**ASSIGNMENT:** Copy verbatim the block of lines in the entries below whose first line contains "obtain ⟨i, -, rfl⟩ := mem_byteWrites.1 hc" and whose last line contains "simpa [BitVec.add_comm la] using this". Leave out all other lines.
Start of RECORDS SUPPLIED
-- ==== Sys2Proof/Laws/Operands.lean ====
section
/-! SUPPORT. Operands: the bits of a masked register result, the byte writes of a masked store, the checks before the
operands, and the one lemma per destination write that says everything it can do. -/

namespace Sys2Proof.Machine

/-! ## Masked register results (40_vextractf.md R403) -/

theorem getLsbD_selectedBits {E : Nat} (sel : Nat → Bool) (n b : Nat) (hE : 0 < E) (hn : n * E ≤ 512) :
    (selectedBits E sel n).getLsbD b = (decide (b < n * E) && sel (b / E)) := by
  induction n with
  | zero => simp [selectedBits]
  | succ n ih =>
    have hle : n * E + E ≤ 512 := by rw [← Nat.succ_mul]; exact hn
    rw [selectedBits, BitVec.getLsbD_or, ih (by omega), Nat.succ_mul]
    by_cases h1 : b < n * E
    · have h2 : b < n * E + E := by omega
      cases hs : sel n <;> simp [h1, h2]
    · by_cases h2 : b < n * E + E
      · have hq : b / E = n := by
          rw [Nat.div_eq_iff hE]
          omega
        have h5 : b < 512 := by omega
        have h6 : b - n * E < E := by omega
        cases hs : sel n <;> simp [h1, h2, hq, hs, h5, h6]
      · have h6 : ¬ b - n * E < E := by omega
        cases hs : sel n <;> simp [h1, h2, h6]

/-- Every bit of `MaskedRegResult`: below `W`, the lane's bit in a selected element, else the old bit or 0; 0 from `W`
up. -/
theorem getLsbD_maskedRegResult {W : Nat} (old : Zmm) (tmp : BitVec W) (E : Nat) (sel : Nat → Bool) (z : Bool) (b : Nat)
    (hE : 0 < E) (hdvd : W / E * E = W) (hW : W ≤ 512) :
    (maskedRegResult old tmp E sel z).getLsbD b =
      (decide (b < W) && (if sel (b / E) then tmp.getLsbD b else !z && old.getLsbD b)) := by
  have hpick := getLsbD_selectedBits sel (W / E) b hE (by omega)
  rw [hdvd] at hpick
  simp only [maskedRegResult, BitVec.getLsbD_and, BitVec.getLsbD_or, BitVec.getLsbD_setWidth, BitVec.getLsbD_allOnes,
    hpick]
  by_cases hb : b < W
  · have h5 : b < 512 := by omega
    cases z
    · rw [if_neg Bool.false_ne_true, BitVec.getLsbD_and, BitVec.getLsbD_not, hpick]
      cases sel (b / E) <;> simp [hb, h5]
    · rw [if_pos rfl, BitVec.getLsbD_zero]
      cases sel (b / E) <;> simp [hb, h5]
  · simp only [hb, decide_false, Bool.and_false, Bool.false_and]

/-! ## Byte writes (20_memory.md R201, 40_vextractf.md R404) -/

theorem mem_byteWrites {w : Nat} {a : Word} {n : Nat} {v : BitVec w} {c : Host.Cell} :
    c ∈ byteWrites a n v ↔ ∃ i < n, c = ((a + BitVec.ofNat 64 i).toNat, v.extractLsb' (8 * i) 8) := by
  simp [byteWrites, eq_comm]

/-- The writes of a masked store: for each byte of a selected element, the lane's byte at the same offset. -/
theorem mem_maskedWrites {W : Nat} {la : Word} {lane : BitVec W} {E : Nat} {sel : Nat → Bool} {c : Host.Cell}
    (hE : 8 ∣ E) (hE0 : 0 < E) :
    c ∈ maskedWrites la lane E sel ↔
      ∃ i < W / E * (E / 8), sel (i / (E / 8)) = true ∧
        c = ((la + BitVec.ofNat 64 i).toNat, lane.extractLsb' (8 * i) 8) := by
  obtain ⟨q, rfl⟩ := hE
  have hq : 0 < q := by omega
  have hdiv : 8 * q / 8 = q := by omega
  simp only [maskedWrites, List.mem_flatMap, List.mem_range, hdiv]
  have key : ∀ j i, i < q →
      (((la + BitVec.ofNat 64 (j * q)) + BitVec.ofNat 64 i).toNat,
        (lane.extractLsb' (j * (8 * q)) (8 * q)).extractLsb' (8 * i) 8) =
      ((la + BitVec.ofNat 64 (j * q + i)).toNat, lane.extractLsb' (8 * (j * q + i)) 8) := by
    intro j i hi
    have h1 : la + BitVec.ofNat 64 (j * q) + BitVec.ofNat 64 i = la + BitVec.ofNat 64 (j * q + i) := by
      rw [BitVec.add_assoc, ← BitVec.ofNat_add]
    have h2 : (lane.extractLsb' (j * (8 * q)) (8 * q)).extractLsb' (8 * i) 8 =
        lane.extractLsb' (8 * (j * q + i)) 8 := by
      apply BitVec.eq_of_getLsbD_eq
      intro b hb
      have h3 : 8 * i + b < 8 * q := by omega
      have h4 : j * (8 * q) + (8 * i + b) = 8 * (j * q + i) + b := by ring
      simp [hb, h3, h4]
    rw [h1, h2]
  constructor
  · rintro ⟨j, hj, hc⟩
    split at hc
    · rename_i hs
      obtain ⟨i, hi, rfl⟩ := mem_byteWrites.1 hc
      refine ⟨j * q + i, ?_, ?_, key j i hi⟩
      · calc j * q + i < j * q + q := by omega
          _ = (j + 1) * q := by ring
          _ ≤ _ := Nat.mul_le_mul_right q hj
      · rwa [Nat.mul_comm j q, Nat.mul_add_div hq, Nat.div_eq_of_lt hi, Nat.add_zero]
    · cases hc
  · rintro ⟨i, hi, hs, rfl⟩
    refine ⟨i / q, Nat.div_lt_of_lt_mul (by rwa [Nat.mul_comm] at hi), ?_⟩
    have hm := Nat.mod_lt i hq
    simp only [hs, ↓reduceIte]
    refine mem_byteWrites.2 ⟨i % q, hm, ?_⟩
    rw [key (i / q) (i % q) hm, Nat.div_add_mod']

theorem byteWrites_addr_lt {w : Nat} {a : Word} {n : Nat} {v : BitVec w} : ∀ c ∈ byteWrites a n v, c.1 < 2 ^ 64 := by
  intro c hc
  obtain ⟨i, -, rfl⟩ := mem_byteWrites.1 hc
  exact BitVec.isLt _

theorem maskedWrites_addr_lt {W : Nat} {la : Word} {lane : BitVec W} {E : Nat} {sel : Nat → Bool} :
    ∀ c ∈ maskedWrites la lane E sel, c.1 < 2 ^ 64 := by
  intro c hc
  simp only [maskedWrites, List.mem_flatMap, List.mem_range] at hc
  obtain ⟨j, -, hc⟩ := hc
  split at hc
  · exact byteWrites_addr_lt c hc
  · cases hc

/-- Addresses `la + i` and `la + j` of one operand differ. -/
theorem operand_addr_inj {la : Word} {i j : Nat} (hi : i < 2 ^ 64) (hj : j < 2 ^ 64)
    (h : (la + BitVec.ofNat 64 i).toNat = (la + BitVec.ofNat 64 j).toNat) : i = j := by
  have h1 := BitVec.eq_of_toNat_eq h
  have h2 : BitVec.ofNat 64 i = BitVec.ofNat 64 j := by
    have := congrArg (fun x => x - la) h1
    simpa [BitVec.add_comm la] using this
  have h3 := congrArg BitVec.toNat h2
  rwa [BitVec.toNat_ofNat, BitVec.toNat_ofNat, Nat.mod_eq_of_lt hi, Nat.mod_eq_of_lt hj] at h3

/-! ## Checks and destinations -/

/-- When the checks let an instruction through, it is as if they were not there. -/
theorem checked_next {n : Needs} {s t : State} {go : Result} (h : checked n s go = .next t) :
    mode32 s = false ∧ n.len ≤ Config.maxInsnLen ∧ n.legal = true ∧ n.features = true ∧ stateEnabled n.evex s = true ∧
      taskSwitched s = false ∧ placed n.len s = true ∧ go = .next t := by
  unfold checked at h
  split at h; · cases h
  split at h; · cases h
  split at h; · cases h
  split at h; · cases h
  split at h; · cases h
  split at h; · cases h
  split at h; · cases h
  simp_all

/-- The checks pass when every condition holds. -/
theorem checked_eq {n : Needs} {s : State} {go : Result} (h1 : mode32 s = false) (h2 : n.len ≤ Config.maxInsnLen)
    (h3 : n.legal = true) (h4 : n.features = true) (h5 : stateEnabled n.evex s = true) (h6 : taskSwitched s = false)
    (h7 : placed n.len s = true) : checked n s go = go := by
  simp [checked, Nat.not_lt.2 h2, *]

/-- What a store can do: fault with nothing written, or write and advance `rip`. -/
theorem storeTo_cases (s : State) (ss : Bool) (la : Word) (n : Nat) (ws : List Host.Cell) (len : Nat) :
    (operandCanonical s la n = false ∧ storeTo s ss la n ws len = raise (if ss then ss0 else gp0)) ∨
    (operandCanonical s la n = true ∧ ∃ c a, accessAnswer s la n = .pageFault c a ∧
      storeTo s ss la n ws len = raise (pf c a)) ∨
    (operandCanonical s la n = true ∧ accessAnswer s la n = .ok ∧
      storeTo s ss la n ws len = .next (advance len (store s ws))) := by
  unfold storeTo
  cases hc : operandCanonical s la n
  · simp
  · cases ha : accessAnswer s la n <;> simp

theorem storeTo_next {s t : State} {ss : Bool} {la : Word} {n : Nat} {ws : List Host.Cell} {len : Nat}
    (h : storeTo s ss la n ws len = .next t) :
    operandCanonical s la n = true ∧ accessAnswer s la n = .ok ∧ t = advance len (store s ws) := by
  rcases storeTo_cases s ss la n ws len with ⟨-, h'⟩ | ⟨-, c, a, -, h'⟩ | ⟨hc, ha, h'⟩
  · rw [h'] at h; cases h
  · rw [h'] at h; cases h
  · rw [h'] at h; cases h; exact ⟨hc, ha, rfl⟩

theorem storeTo_eq {s : State} {ss : Bool} {la : Word} {n : Nat} {ws : List Host.Cell} {len : Nat}
    (hc : operandCanonical s la n = true) (ha : accessAnswer s la n = .ok) :
    storeTo s ss la n ws len = .next (advance len (store s ws)) := by
  simp [storeTo, hc, ha]

/-- Everything the checks can answer: a refusal or fault of their own, or what follows them. -/
theorem checked_cases (n : Needs) (s : State) (go : Result) :
    (checked n s go = .refused .modeOutOfScope ∧ mode32 s = true) ∨
    (checked n s go = raise gp0 ∧ Config.maxInsnLen < n.len) ∨ checked n s go = raise ud ∨ checked n s go = raise nm ∨
    (checked n s go = .refused .placement ∧ placed n.len s = false) ∨ checked n s go = go := by
  unfold checked
  split; · simp_all
  split; · right; left; exact ⟨rfl, by assumption⟩
  split; · simp_all
  split; · simp_all
  split; · simp_all
  split; · simp_all
  split
  · right; right; right; right; left; simp_all
  · simp_all

/-- A refusal of Access has its write bit set and reports a byte of the operand (log 17). -/
theorem accessAnswer_pageFault {s : State} {la : Word} {n : Nat} {code : BitVec 32} {a : Word}
    (h : accessAnswer s la n = .pageFault code a) (hn : 0 < n) :
    code.getLsbD 1 = true ∧ ∃ b < n, a = la + BitVec.ofNat 64 b := by
  unfold accessAnswer at h
  split at h
  · cases h
  · rename_i r hr
    cases h
    refine ⟨by simp, ?_⟩
    split
    · rename_i a _
      split
      · rename_i hlt
        exact ⟨(a - la).toNat, hlt, by
          rw [BitVec.ofNat_toNat, BitVec.setWidth_eq, BitVec.add_comm, BitVec.sub_add_cancel]⟩
      · exact ⟨0, hn, by simp⟩
    · exact ⟨0, hn, by simp⟩

/-- Memory after a masked store, byte by byte (40_vextractf.md R404). -/
theorem read_store_maskedWrites (s : State) {W E : Nat} (tmp : BitVec W) (la : Word) (sel : Nat → Bool)
    (hW : W = 128 ∨ W = 256) (hE : E = 32 ∨ E = 64) :
    (∀ b < W / 8, Memory.read (store s (maskedWrites la tmp E sel)).mem (la + BitVec.ofNat 64 b).toNat =
      if sel (8 * b / E) then some (tmp.extractLsb' (8 * b) 8) else Memory.read s.mem (la + BitVec.ofNat 64 b).toNat) ∧
    (∀ a, outside la (W / 8) a → Memory.read (store s (maskedWrites la tmp E sel)).mem a = Memory.read s.mem a) := by
  have hE0 : 0 < E := by omega
  have h8 : 8 ∣ E := by rcases hE with rfl | rfl <;> decide
  have hn : W / E * (E / 8) = W / 8 := by rcases hW with rfl | rfl <;> rcases hE with rfl | rfl <;> decide
  have hidx : ∀ b, b / (E / 8) = 8 * b / E := by rcases hE with rfl | rfl <;> intro b <;> omega
  constructor
  · intro b hb
    split
    · rename_i hs
      apply read_foldl_write_eq
      · exact (mem_maskedWrites h8 hE0).2 ⟨b, by omega, by rw [hidx]; exact hs, rfl⟩
      · intro c hc hca
        obtain ⟨i, hi, -, rfl⟩ := (mem_maskedWrites h8 hE0).1 hc
        have := operand_addr_inj (i := i) (j := b) (by omega) (by omega) hca
        rw [this]
    · rename_i hs
      apply read_foldl_write_ne
      intro c hc hca
      obtain ⟨i, hi, hsi, rfl⟩ := (mem_maskedWrites h8 hE0).1 hc
      have := operand_addr_inj (i := i) (j := b) (by omega) (by omega) hca
      rw [this, hidx] at hsi; exact hs hsi
  · intro a ha
    apply read_foldl_write_ne
    intro c hc hca
    obtain ⟨i, hi, hsi, rfl⟩ := (mem_maskedWrites h8 hE0).1 hc
    exact ha i (by omega) hca.symm

/-- The note of stored addresses after a masked store: each byte of a selected element, and what was there (20_memory.md
R243). -/
theorem mem_stored_store_maskedWrites (s : State) {W E : Nat} (tmp : BitVec W) (la : Word) (sel : Nat → Bool)
    (hW : W = 128 ∨ W = 256) (hE : E = 32 ∨ E = 64) (a : Nat) :
    a ∈ (store s (maskedWrites la tmp E sel)).stored ↔
      a ∈ s.stored ∨ ∃ b < W / 8, sel (8 * b / E) = true ∧ a = (la + BitVec.ofNat 64 b).toNat := by
  have h8 : 8 ∣ E := by rcases hE with rfl | rfl <;> decide
  have hn : W / E * (E / 8) = W / 8 := by rcases hW with rfl | rfl <;> rcases hE with rfl | rfl <;> decide
  have hidx : ∀ b, b / (E / 8) = 8 * b / E := by rcases hE with rfl | rfl <;> intro b <;> omega
  rw [store_stored, mem_foldl_addAddr, or_comm]
  refine or_congr_right ⟨?_, ?_⟩
  · rintro ⟨c, hc, rfl⟩
    obtain ⟨b, hb, hs, rfl⟩ := (mem_maskedWrites h8 (by omega)).1 hc
    exact ⟨b, hn ▸ hb, hidx b ▸ hs, rfl⟩
  · rintro ⟨b, hb, hs, rfl⟩
    exact ⟨_, (mem_maskedWrites h8 (by omega)).2 ⟨b, hn.symm ▸ hb, (hidx b).symm ▸ hs, rfl⟩, rfl⟩

end Sys2Proof.Machine
end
End of RECORDS SUPPLIED
**SOLUTION TO THE EXERCISE:**
  obtain ⟨i, -, rfl⟩ := mem_byteWrites.1 hc
  exact BitVec.isLt _

theorem maskedWrites_addr_lt {W : Nat} {la : Word} {lane : BitVec W} {E : Nat} {sel : Nat → Bool} :
    ∀ c ∈ maskedWrites la lane E sel, c.1 < 2 ^ 64 := by
  intro c hc
  simp only [maskedWrites, List.mem_flatMap, List.mem_range] at hc
  obtain ⟨j, -, hc⟩ := hc
  split at hc
  · exact byteWrites_addr_lt c hc
  · cases hc

/-- Addresses `la + i` and `la + j` of one operand differ. -/
theorem operand_addr_inj {la : Word} {i j : Nat} (hi : i < 2 ^ 64) (hj : j < 2 ^ 64)
    (h : (la + BitVec.ofNat 64 i).toNat = (la + BitVec.ofNat 64 j).toNat) : i = j := by
  have h1 := BitVec.eq_of_toNat_eq h
  have h2 : BitVec.ofNat 64 i = BitVec.ofNat 64 j := by
    have := congrArg (fun x => x - la) h1
    simpa [BitVec.add_comm la] using this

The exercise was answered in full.